The Elizabethan conquest was, in my opinion, as inevitable as salutary, and the terrors and horrors which accompanied it, to a considerable extent, a necessary condition of its achievement. These petty kings and princes had to be broken once for all. In blood and flame and horror of great darkness it was fated that Ireland should pass from barbarism to civilisation, from the wild rule of ‘monocracis’ to the reign of universal law. If it was England that presided over that death and new birth, the fact, I think was to Ireland’s gain and not loss. It would certainly ill become an author, whois now enabled to address an audience so vast, to regret ethe events which have made it possible. … Wheter our future be one of greater self-government, or of a closer and more vital union with England, we are and will remain part of the vast world-subdividing race that speaks the English tongue … Between Ireland and her incorporation for ever with this mighty English-speaking race stood the Irish chiefs of the sixteenth century. The expanding genius of civilisation found such independent captains and princes, here as elsewhere over Europe, an intolerable bar to progress. Their extermination or subjugation was not only necessary but inevitable. And yet the men themselves have strong claims upon the sympathy of generous minds, more especially when their rebellions and their ruinous overthrown alike lie so far behind us in the quiet depths of the past … their wild lives not untouched with the medieval spirit of chivalry and romance. (RHC, 1, 3-5).

It was O’Grady’s habit to produce his books in tandem, a novel and a history; in the preface to Red Hugh’s Captivity, he makes the point that historians need imagination to enliven their narrative, while the superfluity of historical information immediately pours itself into the form of a narrative. His underlying preference for history as a form of writing was challenged in an incident reported by his son, Hugh Art O’Grady, as retaled by David Marcus: ‘Browsing one day in the library of the University Club he discovered the club’s copy of George Petrie’s seminal archaeological study of the round towers of Ireland was uncut; this experience, his son relates, “opened his eyes to the mistake he had made. The public were not attracted by a sober treatise. Fiction and romance were the intellectual delicacies. … Accordingly, he wrote the Celtic legends in the guise of a novel.’ (Philip Marcus, Standish O’Grady, Bucknell 1970, p.36) [97].

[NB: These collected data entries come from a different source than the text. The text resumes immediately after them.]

-- ==== Sys2Proof/Machine/Flags.lean ====
section
/-! DEFINITION. Status codes (R478), numeric event counts (R133 to R135), scale-record updates (R157, R158) and the
reason bits of the step seal (R224) and of roll call (R321). -/

namespace Sys2Proof.Machine

/-! ### Status codes, R478 -/

abbrev Status := BitVec 16

def stOk : Status := 0x0000
def stPending : Status := 0x0001
def stRefused : Status := 0x0100
def stNotReady : Status := 0x0101
def stLocked : Status := 0x0102
def stNoResource : Status := 0x0103
def stBadEnvelope : Status := 0x0200
def stBadSignature : Status := 0x0201
def stRevoked : Status := 0x0202
def stIntegrity : Status := 0x0300
def stUncorrectable : Status := 0x0301
def stPoisoned : Status := 0x0302
def stHeld : Status := 0x0400
def stVoided : Status := 0x0401
def stScaleMiss : Status := 0x0402
def stTimeout : Status := 0x0500
def stIdleTimeout : Status := 0x0501

/-! ### Seal reasons, R224 -/

def rsScaleMiss : BitVec 16 := 0x0001
def rsResidue : BitVec 16 := 0x0002
def rsLinkTag : BitVec 16 := 0x0004
def rsUpdateNan : BitVec 16 := 0x0008
def rsContextStop : BitVec 16 := 0x0010
def rsRevoked : BitVec 16 := 0x0020
def rsSoftware : BitVec 16 := 0x0040
def rsMissing : BitVec 16 := 0x0080
def rsNoise : BitVec 16 := 0x0100

/-! ### Counts of one conversion or intake -/

/-- What a batch of elements adds to the numeric event record and to the scale record it names. -/
structure Counts where
  inSat : Nat := 0
  inNan : Nat := 0
  elems : Nat := 0
  nanOut : Nat := 0
  accOvf : Nat := 0
  outSat : Nat := 0
  flush : Nat := 0
  nanBlock : Nat := 0
  amax : W32 := 0
  deriving DecidableEq, Repr

/-- maxabs of two magnitudes that are not NaN. -/
def amaxOf (x y : W32) : W32 := if x.toNat < y.toNat then y else x

/-- Two batches together. -/
def Counts.add (a b : Counts) : Counts :=
  { inSat := a.inSat + b.inSat, inNan := a.inNan + b.inNan, elems := a.elems + b.elems, nanOut := a.nanOut + b.nanOut,
    accOvf := a.accOvf + b.accOvf, outSat := a.outSat + b.outSat, flush := a.flush + b.flush,
    nanBlock := a.nanBlock + b.nanBlock, amax := amaxOf a.amax b.amax }

/-- Batches together. -/
def Counts.sum (l : List Counts) : Counts := l.foldl Counts.add {}

/-- R133 for one converted element: the first of NaN, accumulator overflow, output saturation and flush that
applies, with the element's magnitude for CUR_AMAX. -/
def Counts.ofElem (v : Val) (ovf : Bool) (r : Rounded) : Counts :=
  let m : W32 := (toAcc v).value &&& 0x7FFFFFFF
  if v.isNan then { elems := 1, nanOut := 1 }
  else if ovf then { elems := 1, accOvf := 1, amax := m }
  else if r.overflow then { elems := 1, outSat := 1, amax := m }
  else if r.flush then { elems := 1, flush := 1, amax := m }
  else { elems := 1, amax := m }

/-- R106 to R108 for one element taken in: its value and its count. -/
def takeElem (f : Fmt) (code : Nat) (scaleNan : Bool) : Val × Counts :=
  let (v, inf) := f.takeIn code
  if scaleNan || v.isNan then (.nan, { inNan := 1 })
  else (v, if inf then { inSat := 1 } else {})

/-- R134, R135: the numeric event record after a batch. -/
def NumRec.count (r : NumRec) (c : Counts) : NumRec :=
  { inSat := satAdd r.inSat c.inSat, inNan := satAdd r.inNan c.inNan, nanOut := satAdd r.nanOut c.nanOut,
    accOvf := satAdd r.accOvf c.accOvf, outSat := satAdd r.outSat c.outSat, flush := satAdd r.flush c.flush,
    nanBlock := satAdd r.nanBlock c.nanBlock }

/-- R157, R158: a scale record after a batch converted under it. -/
def ScaleRec.count (r : ScaleRec) (c : Counts) : ScaleRec :=
  { r with
    curAmax := amaxOf r.curAmax c.amax
    elemCount := satAdd r.elemCount c.elems
    satCount := satAdd r.satCount (c.accOvf + c.outSat)
    flushCount := satAdd r.flushCount c.flush
    nanSeen := r.nanSeen || decide (c.nanOut ≠ 0) }

/-- R151: the working scale from a reference magnitude. -/
def scaleFromRef (old : W32) (f : Fmt) (aRef : W32) (margin : Nat) : W32 :=
  let a := f32 aRef
  if a.isNan ∨ a.isZero then old
  else
    let q := (a.scale margin).div (f.magnitude false f.top)
    let r := Fmt.fp32.round .nearest q
    if r.overflow then 0x7F7FFFFF
    else if r.code < 0x00800000 then 0x00800000
    else BitVec.ofNat 32 r.code

/-- R150: the reference magnitude of a policy: none for static. -/
def ScaleRec.aRef (r : ScaleRec) : W32 :=
  let recent := fun k => vget 0 r.history ((r.histHead.toNat + 16 - 1 - k) % 16)
  if r.policy = 2 then recent 0
  else (List.range (min r.histValid.toNat r.histLen.toNat)).foldl (fun a k => amaxOf a (recent k)) 0

/-- R150, R151, R157: a record at a step start or at a replay; R163 keeps the scale while REPLAY is set. -/
def ScaleRec.startStep (r : ScaleRec) : ScaleRec :=
  let ws :=
    if r.replay then r.workScale
    else if r.policy = 0 then r.staticScale
    else if r.histValid = 0 then r.workScale
    else scaleFromRef r.workScale (Fmt.ofCode r.fmt.toNat) r.aRef r.margin.toNat
  { r with workScale := ws, curAmax := 0, elemCount := 0, satCount := 0, flushCount := 0, missSat := false,
           missFlush := false, nanSeen := false }

/-- R159: the miss flags at the close of a step. -/
def ScaleRec.evaluate (r : ScaleRec) : ScaleRec :=
  if r.elemCount = 0 then r
  else
    { r with
      missSat := decide (r.satShift ≠ 0 ∧ r.satCount.toNat * 2 ^ r.satShift.toNat > r.elemCount.toNat)
      missFlush := decide (r.flushShift ≠ 0 ∧ r.flushCount.toNat * 2 ^ r.flushShift.toNat > r.elemCount.toNat) }

/-- R160. -/
def ScaleRec.miss (r : ScaleRec) : Bool := r.missSat || r.missFlush

/-- R152 and R163: a record at a commit of step `step`. -/
def ScaleRec.commit (step : W32) (r : ScaleRec) : ScaleRec :=
  let r := { r with replay := false }
  if r.elemCount = 0 then r
  else
    { r with history := vset r.history r.histHead.toNat r.curAmax, histHead := r.histHead + 1,
             histValid := if r.histValid.toNat < 16 then r.histValid + 1 else r.histValid, lastStep := step }

/-- R162: a record when a step is voided with a scale miss among its reasons. Assumption log 93 (DESIGN CHOICE). -/
def ScaleRec.voidMiss (r : ScaleRec) : ScaleRec :=
  let r := if r.miss && r.voidOnMiss then
      { r with workScale := scaleFromRef r.workScale (Fmt.ofCode r.fmt.toNat) r.curAmax r.margin.toNat }
    else r
  { r with replay := true }

end Sys2Proof.Machine
end

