/-- R347, R348: an item and the nodes above it up to the top stored level, top first. -/
def State.path (s : State) (sp : Space) (q : Item) : List Item :=
  (((List.range (s.treeLevels sp + 1)).filter fun m => decide (q.1 < m)).map fun m => (m, q.2 / 8 ^ (m - max q.1 1))).reverse ++ [q]

/-- The counter group of a line. -/
def groupItem (line : Nat) : Item := (0, line / 512)

/-- First page beneath an item, and the one after its last, were its level full. -/
def Item.pages (q : Item) : Nat × Nat := (q.2 * 8 ^ max q.1 1, (q.2 + 1) * 8 ^ max q.1 1)

/-- An item above the firmware reserve, what stands in which the manual does not lay out (R334). -/
def overReserve (sp : Space) (q : Item) : Bool :=
  match sp with
  | .hbm _ => decide (userPages < q.pages.2)
  | .far _ => false

/-! ### Owners, R332, R365 -/

/-- Owner code of a line: the reserve above the user pages (R377). -/
def Session.lineOwner (x : Session) (sp : Space) (line : Nat) : Nat :=
  match sp with
  | .hbm c => if line / 64 < userPages then x.channelOwner c else 30
  | .far _ =>
    (ownerOrder.find? fun o => let r := x.farRegion o; decide (r.1 ≤ 64 * line ∧ 64 * line < r.1 + r.2)).getD 31

/-- Owner of an item: that of the first page beneath it. Assumption log 76 (DESIGN CHOICE). -/
def Session.itemOwner (x : Session) (sp : Space) (q : Item) : Nat := x.lineOwner sp (64 * q.pages.1)

/-- The session that holds a space. -/
def State.holderOf (s : State) (sp : Space) : Option Nat :=
  match sp with
  | .hbm c => (vget Channel.reset s.channels c).holder.map (·.1)
  | .far i => if (s.session i).farGib = 0 ∨ ¬ (s.session i).isOpen then none else some i

/-- The spaces a session holds. -/
def State.spaces (s : State) (i : Nat) : List Space :=
  ((List.range 64).map Space.hbm ++ [Space.far i]).filter fun sp => s.holderOf sp = some i

/-- The key slot that protects an owner's lines (R332). -/
def ownerSlot (o : Nat) : SlotKind := if o = 31 then .joint else if o = 30 then .reserve else .party o

/-! ### The cipher, R337 to R341 -/

/-- R337: a derived memory key. -/
def memKey (slot : Bytes) (epoch : W32) (info : String) : Bytes := Crypto.hkdf slot (w32 epoch) (ascii info) 32

/-- R338: a T-block. -/
def tBlock (ctr : Nat) (sub j domain id space : Nat) : Bytes :=
  le 8 ctr ++ le 1 sub ++ le 1 (j + 4 * domain) ++ le 5 id ++ le 1 space

/-- R339: 64 bytes under the four key-stream blocks of a domain. Assumption log 8 (DEDUCED). -/
def cipherLine (kEnc plain : Bytes) (domain ctr sub id space : Nat) : Bytes :=
  xorBytes plain ((List.range 4).map fun j => Crypto.aes kEnc (tBlock ctr sub j domain id space)).flatten

/-- R340: a tag: the first eight bytes of GHASH of the stored bytes under a mask. -/
def frankingTag (kTag x : Bytes) (domain ctr sub id space : Nat) : Bytes :=
  let h := BitVec.ofNat 128 (beNat (Crypto.aes kTag (zeros 16)))
  xorBytes ((Crypto.ghash h [] x).take 8) ((Crypto.aes kTag (tBlock ctr sub 0 domain id space)).take 8)

/-! ### Counters and versions -/

/-- The counters of a page (R346). -/
def Channel.page (ch : Channel) (p : Nat) : Counters := Table.get ⟨0, []⟩ ch.counters p

/-- Major and minor counter of a line. -/
def Channel.pair (ch : Channel) (line : Nat) : Nat × Nat :=
  let c := ch.page (line / 64)
  (c.major.toNat, (Table.get 0 c.minors (line % 64)).toNat)

/-- Replace the counters of a page. -/
def Channel.setPage (ch : Channel) (p : Nat) (c : Counters) : Channel :=
  { ch with counters := Table.set ⟨0, []⟩ ch.counters p c }

/-- The version an item's parent holds for it (R347); 0 for one never written back (R349).
Assumption log 76 (DESIGN CHOICE). -/
def Channel.version (ch : Channel) (q : Item) : BitVec 56 := Table.get 0 ch.versions q.key

/-- R346: a counter block. Assumption log 8 (DEDUCED). -/
def Counters.block (c : Counters) : Bytes :=
  w64 c.major ++ pack 7 ((List.range 64).map fun n => (Table.get 0 c.minors n).toNat)

/-- R347: the eight versions a node holds, of its children or, at level 1, of the counter blocks of its group.
Assumption log 8 (DEDUCED). -/
def Channel.nodeBytes (ch : Channel) (q : Item) : Bytes :=
  ((List.range 8).map fun k => le 7 (ch.version (if q.1 = 1 then (0, q.2) else (q.1 - 1, 8 * q.2 + k))).toNat).flatten

/-- The 64 plaintext bytes of a line. -/
def Channel.lineBytes (ch : Channel) (line : Nat) : Bytes :=
  (List.range 64).map fun i => Table.get 0 ch.data (64 * line + i)

/-- Store bytes from an address on. Assumption log 7 (DESIGN CHOICE). -/
def memStore (m : Memory) (a : Nat) : Bytes → Memory
  | [] => m
  | b :: bs => memStore (Table.set 0 m a b) (a + 1) bs

/-- Read bytes from an address on. Assumption log 7 (DESIGN CHOICE). -/
def memLoad (m : Memory) (a len : Nat) : Bytes := (List.range len).map fun i => Table.get 0 m (a + i)

/-! ### Stored bits -/

/-- Bytes stored from an address on. -/
def rawStore (m : Table (Option Byte)) (a : Nat) : Bytes → Table (Option Byte)
  | [] => m
  | b :: bs => rawStore (Table.set none m a (some b)) (a + 1) bs

/-- Stored bytes that no live line accounts for: as last written, else as power-on left them (R362). -/
def State.rawBytes (s : State) (sp : Space) (a len : Nat) : Bytes :=
  let base := match sp with | .hbm c => c * 2 ^ 34 | .far i => 2 ^ 40 + i * 2 ^ 44
  (List.range len).map fun k =>
    match Table.get none (s.chan sp).stored (a + k) with
    | some b => b
    | none => Config.staleByte s.blank (base + a + k)

/-- R355: a counter group that the sweep has passed, or that was swept ahead of it. -/
def Channel.swept (ch : Channel) (g : Nat) : Bool :=
  match ch.sweep with
  | some p => decide (g < p) || ch.ahead.contains g
  | none => true

/-- R355: the last group beneath an item has been swept, `n` groups standing in the space.
Assumption log 75 (DEDUCED). -/
def Channel.sweptUnder (ch : Channel) (n : Nat) (q : Item) : Bool :=
  match ch.sweep with
  | some p =>
    let lo := q.2 * 8 ^ (q.1 - 1)
    let hi := min (lo + 8 ^ (q.1 - 1)) n
    decide (hi - max lo p ≤ (ch.ahead.filter fun g => decide (max lo p ≤ g ∧ g < hi)).length)
  | none => true

/-- R355: the key epoch a line or item is stored under: a node changes with the last group beneath it. -/
def State.itemEpoch (s : State) (i : Nat) (sp : Space) (q : Item) : W32 :=
  let ch := s.chan sp
  let e := (s.session i).mem.keyEpoch
  if ch.sweptUnder (s.groupsOf sp) q then e else e - 1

The Flight of the Eagle (1897) is a thorough revision of Red Hugh’s Captivity with the footnotes removed to an appendix, the story stylistically enlivened, and a more optimistically heroic ending.~[97]

Cahalan points out that the text of Ulrick the Ready includes a slap at the scheme of land nationalisation proposed by Michael Davitt: ‘Government by chieftains had its good side too. Order was strongly preserved by a man whose power and wealth, nay, whose existence depended on the maintenance of order … The lord of the soil was resident, and rents were consumed on the spot. Whatever advantages may accrue from the “nationalization of the land” accrued under the rule of the chieftain, for he was the State and owned the land, he as head and representative of the clan. The servile population had no shre in the consumption of these rents, as they had no rights in the soil; but so far as the clan regnant was concerned, there was perfect land nationalization. (UR 140) [101].

William Buckley: The best historical novel published on any subject during this period [the Literary Revival] was William Buckley’s Croppies Lie Down: A Tale of Ireland in ‘98 (1903). The novel is … typical in that it is just one of scores of such novels by little-known authors, but outstanding in its thoroughness and realism. … Buckley seemed to sense, for the first time in the course of the Irish historical novel, that romance was not a prerequisite of good, readable historical fiction. He develops realistic characters, characters shaded by some measure of ambiguity and complexity … In Croppies Lie Down, realism is born in the Irish historical novel, a realism that subsequently dominated the genre. Very little is known about [his] life … Ernest Boyd praises Croppies Lie Down as ‘an isolated volume of … literary quality [and a] powerful and well written study of the Irish rebellion of 1798’ but tells us nothing else about the book or its author. … Fr Brown notes that Croppies Lie Down is ‘equally realistic and even more conscientious in its fidelity to the facts of history [than Michael Banim’s The Croppy ..]. [Brown adds of Cambia Carty and Other Stories, 1907, that it contains ‘close descriptions of lower and middle classes in modern Youghal. In places will be unpleasant reading for the people of Youghal. Pictures of Cork snobber decidely unfavourable to Cork people and on the whole disagreeable and sordid.’] Little additional information; only a 1913 article on Cork writers by John Gilbert, who wrote: ‘born at Sunday’s Well; an artist of ability; an art critic; contributes articles to MacMillan’s, Temple Bar, and the better class weeklies; the critic of current literature for the Irish Times; and reviews ‘Cambria Carty’ as ‘a series of stories racy of the soil, and aglow with local colour.’ [John Gilbert, Cork Historical and Archaeological Society Journal 19 (1913), p.449., unearthed by Alf MacLochlainn for Cahalan, with thanks).] [[103-04] Croppies Lie Down is a cumbersome, often melodramatic novel, but it was a first attempt since The Boyne Water to protray an Irish revolution as it really was … Buckley managed to move out of romance into realism. [107]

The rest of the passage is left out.